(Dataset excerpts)
-- ==== Sys2Proof/Machine/Literals.lean ====
section
/-! DEFINITION. The binary32 literals of the pseudocode, by the bit patterns of 00_scope.md R11 (`c0_5` is the literal
0.5, `n3` is -3.0, `c1_0em4` is 1.0e-4). -/

namespace Sys2Proof

/-- `0.0` -/
def Lit.c0 : F32 := 0x00000000#32

/-- `1.0` -/
def Lit.c1 : F32 := 0x3F800000#32

/-- `-1.0` -/
def Lit.n1 : F32 := 0xBF800000#32

/-- `0.5` -/
def Lit.c0_5 : F32 := 0x3F000000#32

/-- `2.0` -/
def Lit.c2 : F32 := 0x40000000#32

/-- `3.0` -/
def Lit.c3 : F32 := 0x40400000#32

/-- `-3.0` -/
def Lit.n3 : F32 := 0xC0400000#32

/-- `4.0` -/
def Lit.c4 : F32 := 0x40800000#32

/-- `5.0` -/
def Lit.c5 : F32 := 0x40A00000#32

/-- `9.0` -/
def Lit.c9 : F32 := 0x41100000#32

/-- `10.0` -/
def Lit.c10 : F32 := 0x41200000#32

/-- `12.0` -/
def Lit.c12 : F32 := 0x41400000#32

/-- `20.0` -/
def Lit.c20 : F32 := 0x41A00000#32

/-- `27.0` -/
def Lit.c27 : F32 := 0x41D80000#32

/-- `30.0` -/
def Lit.c30 : F32 := 0x41F00000#32

/-- `0.001` -/
def Lit.c0_001 : F32 := 0x3A83126F#32

/-- `0.005` -/
def Lit.c0_005 : F32 := 0x3BA3D70A#32

/-- `0.08` -/
def Lit.c0_08 : F32 := 0x3DA3D70A#32

/-- `0.15` -/
def Lit.c0_15 : F32 := 0x3E19999A#32

/-- `0.25` -/
def Lit.c0_25 : F32 := 0x3E800000#32

/-- `0.3` -/
def Lit.c0_3 : F32 := 0x3E99999A#32

/-- `0.4` -/
def Lit.c0_4 : F32 := 0x3ECCCCCD#32

/-- `0.45` -/
def Lit.c0_45 : F32 := 0x3EE66666#32

/-- `0.6` -/
def Lit.c0_6 : F32 := 0x3F19999A#32

/-- `0.7` -/
def Lit.c0_7 : F32 := 0x3F333333#32

/-- `0.8` -/
def Lit.c0_8 : F32 := 0x3F4CCCCD#32

/-- `0.9` -/
def Lit.c0_9 : F32 := 0x3F666666#32

/-- `1.2` -/
def Lit.c1_2 : F32 := 0x3F99999A#32

/-- `1.5` -/
def Lit.c1_5 : F32 := 0x3FC00000#32

/-- `2.5` -/
def Lit.c2_5 : F32 := 0x40200000#32

/-- `1.0e-4` -/
def Lit.c1_0em4 : F32 := 0x38D1B717#32

/-- `1.0e-9` -/
def Lit.c1_0em9 : F32 := 0x3089705F#32

/-- `1.0e-20` -/
def Lit.c1_0em20 : F32 := 0x1E3CE508#32

/-- `55.0` -/
def Lit.c55 : F32 := 0x425C0000#32

/-- `140.0` -/
def Lit.c140 : F32 := 0x430C0000#32

/-- `180.0` -/
def Lit.c180 : F32 := 0x43340000#32

/-- `200.0` -/
def Lit.c200 : F32 := 0x43480000#32

/-- `250.0` -/
def Lit.c250 : F32 := 0x437A0000#32

/-- `400.0` -/
def Lit.c400 : F32 := 0x43C80000#32

/-- `700.0` -/
def Lit.c700 : F32 := 0x442F0000#32

/-- `800.0` -/
def Lit.c800 : F32 := 0x44480000#32

/-- `1000.0` -/
def Lit.c1000 : F32 := 0x447A0000#32

/-- `1200.0` -/
def Lit.c1200 : F32 := 0x44960000#32

/-- `1500.0` -/
def Lit.c1500 : F32 := 0x44BB8000#32

/-- `2000.0` -/
def Lit.c2000 : F32 := 0x44FA0000#32

/-- `2500.0` -/
def Lit.c2500 : F32 := 0x451C4000#32

/-- `3000.0` -/
def Lit.c3000 : F32 := 0x453B8000#32

/-- `4000.0` -/
def Lit.c4000 : F32 := 0x457A0000#32

/-- `5000.0` -/
def Lit.c5000 : F32 := 0x459C4000#32

/-- `6000.0` -/
def Lit.c6000 : F32 := 0x45BB8000#32

/-- `7000.0` -/
def Lit.c7000 : F32 := 0x45DAC000#32

/-- `8000.0` -/
def Lit.c8000 : F32 := 0x45FA0000#32

/-- `12000.0` -/
def Lit.c12000 : F32 := 0x463B8000#32

/-- `44100.0` -/
def Lit.c44100 : F32 := 0x472C4400#32

/-- `60000.0` -/
def Lit.c60000 : F32 := 0x476A6000#32

/-- `192000.0` -/
def Lit.c192000 : F32 := 0x483B8000#32

/-- `TWO_PI` -/
def Lit.twoPi : F32 := 0x40C90FDB#32

/-- `HALF_PI` -/
def Lit.halfPi : F32 := 0x3FC90FDB#32

end Sys2Proof
end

* _Problem details_
Every entry above has to be returned exactly as written.

* _Answer for the task_
-- ==== Sys2Proof/Machine/Literals.lean ====
section
/-! DEFINITION. The binary32 literals of the pseudocode, by the bit patterns of 00_scope.md R11 (`c0_5` is the literal
0.5, `n3` is -3.0, `c1_0em4` is 1.0e-4). -/

namespace Sys2Proof

/-- `0.0` -/
def Lit.c0 : F32 := 0x00000000#32

/-- `1.0` -/
def Lit.c1 : F32 := 0x3F800000#32

/-- `-1.0` -/
def Lit.n1 : F32 := 0xBF800000#32

/-- `0.5` -/
def Lit.c0_5 : F32 := 0x3F000000#32

/-- `2.0` -/
def Lit.c2 : F32 := 0x40000000#32

/-- `3.0` -/
def Lit.c3 : F32 := 0x40400000#32

/-- `-3.0` -/
def Lit.n3 : F32 := 0xC0400000#32

/-- `4.0` -/
def Lit.c4 : F32 := 0x40800000#32

/-- `5.0` -/
def Lit.c5 : F32 := 0x40A00000#32

/-- `9.0` -/
def Lit.c9 : F32 := 0x41100000#32

/-- `10.0` -/
def Lit.c10 : F32 := 0x41200000#32

/-- `12.0` -/
def Lit.c12 : F32 := 0x41400000#32

/-- `20.0` -/
def Lit.c20 : F32 := 0x41A00000#32

/-- `27.0` -/
def Lit.c27 : F32 := 0x41D80000#32

/-- `30.0` -/
def Lit.c30 : F32 := 0x41F00000#32

/-- `0.001` -/
def Lit.c0_001 : F32 := 0x3A83126F#32

/-- `0.005` -/
def Lit.c0_005 : F32 := 0x3BA3D70A#32

/-- `0.08` -/
def Lit.c0_08 : F32 := 0x3DA3D70A#32

/-- `0.15` -/
def Lit.c0_15 : F32 := 0x3E19999A#32

/-- `0.25` -/
def Lit.c0_25 : F32 := 0x3E800000#32

/-- `0.3` -/
def Lit.c0_3 : F32 := 0x3E99999A#32

/-- `0.4` -/
def Lit.c0_4 : F32 := 0x3ECCCCCD#32

/-- `0.45` -/
def Lit.c0_45 : F32 := 0x3EE66666#32

/-- `0.6` -/
def Lit.c0_6 : F32 := 0x3F19999A#32

/-- `0.7` -/
def Lit.c0_7 : F32 := 0x3F333333#32

/-- `0.8` -/
def Lit.c0_8 : F32 := 0x3F4CCCCD#32

/-- `0.9` -/
def Lit.c0_9 : F32 := 0x3F666666#32

/-- `1.2` -/
def Lit.c1_2 : F32 := 0x3F99999A#32

/-- `1.5` -/
def Lit.c1_5 : F32 := 0x3FC00000#32

/-- `2.5` -/
def Lit.c2_5 : F32 := 0x40200000#32

/-- `1.0e-4` -/
def Lit.c1_0em4 : F32 := 0x38D1B717#32

/-- `1.0e-9` -/
def Lit.c1_0em9 : F32 := 0x3089705F#32

/-- `1.0e-20` -/
def Lit.c1_0em20 : F32 := 0x1E3CE508#32

/-- `55.0` -/
def Lit.c55 : F32 := 0x425C0000#32

/-- `140.0` -/
def Lit.c140 : F32 := 0x430C0000#32

/-- `180.0` -/
def Lit.c180 : F32 := 0x43340000#32

/-- `200.0` -/
def Lit.c200 : F32 := 0x43480000#32

/-- `250.0` -/
def Lit.c250 : F32 := 0x437A0000#32

/-- `400.0` -/
def Lit.c400 : F32 := 0x43C80000#32

/-- `700.0` -/
def Lit.c700 : F32 := 0x442F0000#32

/-- `800.0` -/
def Lit.c800 : F32 := 0x44480000#32

/-- `1000.0` -/
def Lit.c1000 : F32 := 0x447A0000#32

/-- `1200.0` -/
def Lit.c1200 : F32 := 0x44960000#32

/-- `1500.0` -/
def Lit.c1500 : F32 := 0x44BB8000#32

/-- `2000.0` -/
def Lit.c2000 : F32 := 0x44FA0000#32

/-- `2500.0` -/
def Lit.c2500 : F32 := 0x451C4000#32

/-- `3000.0` -/
def Lit.c3000 : F32 := 0x453B8000#32

/-- `4000.0` -/
def Lit.c4000 : F32 := 0x457A0000#32

/-- `5000.0` -/
def Lit.c5000 : F32 := 0x459C4000#32

/-- `6000.0` -/
def Lit.c6000 : F32 := 0x45BB8000#32

/-- `7000.0` -/
def Lit.c7000 : F32 := 0x45DAC000#32

/-- `8000.0` -/
def Lit.c8000 : F32 := 0x45FA0000#32

/-- `12000.0` -/
def Lit.c12000 : F32 := 0x463B8000#32

/-- `44100.0` -/
def Lit.c44100 : F32 := 0x472C4400#32

/-- `60000.0` -/
def Lit.c60000 : F32 := 0x476A6000#32

/-- `192000.0` -/
def Lit.c192000 : F32 := 0x483B8000#32

/-- `TWO_PI` -/
def Lit.twoPi : F32 := 0x40C90FDB#32

/-- `HALF_PI` -/
def Lit.halfPi : F32 := 0x3FC90FDB#32

end Sys2Proof
end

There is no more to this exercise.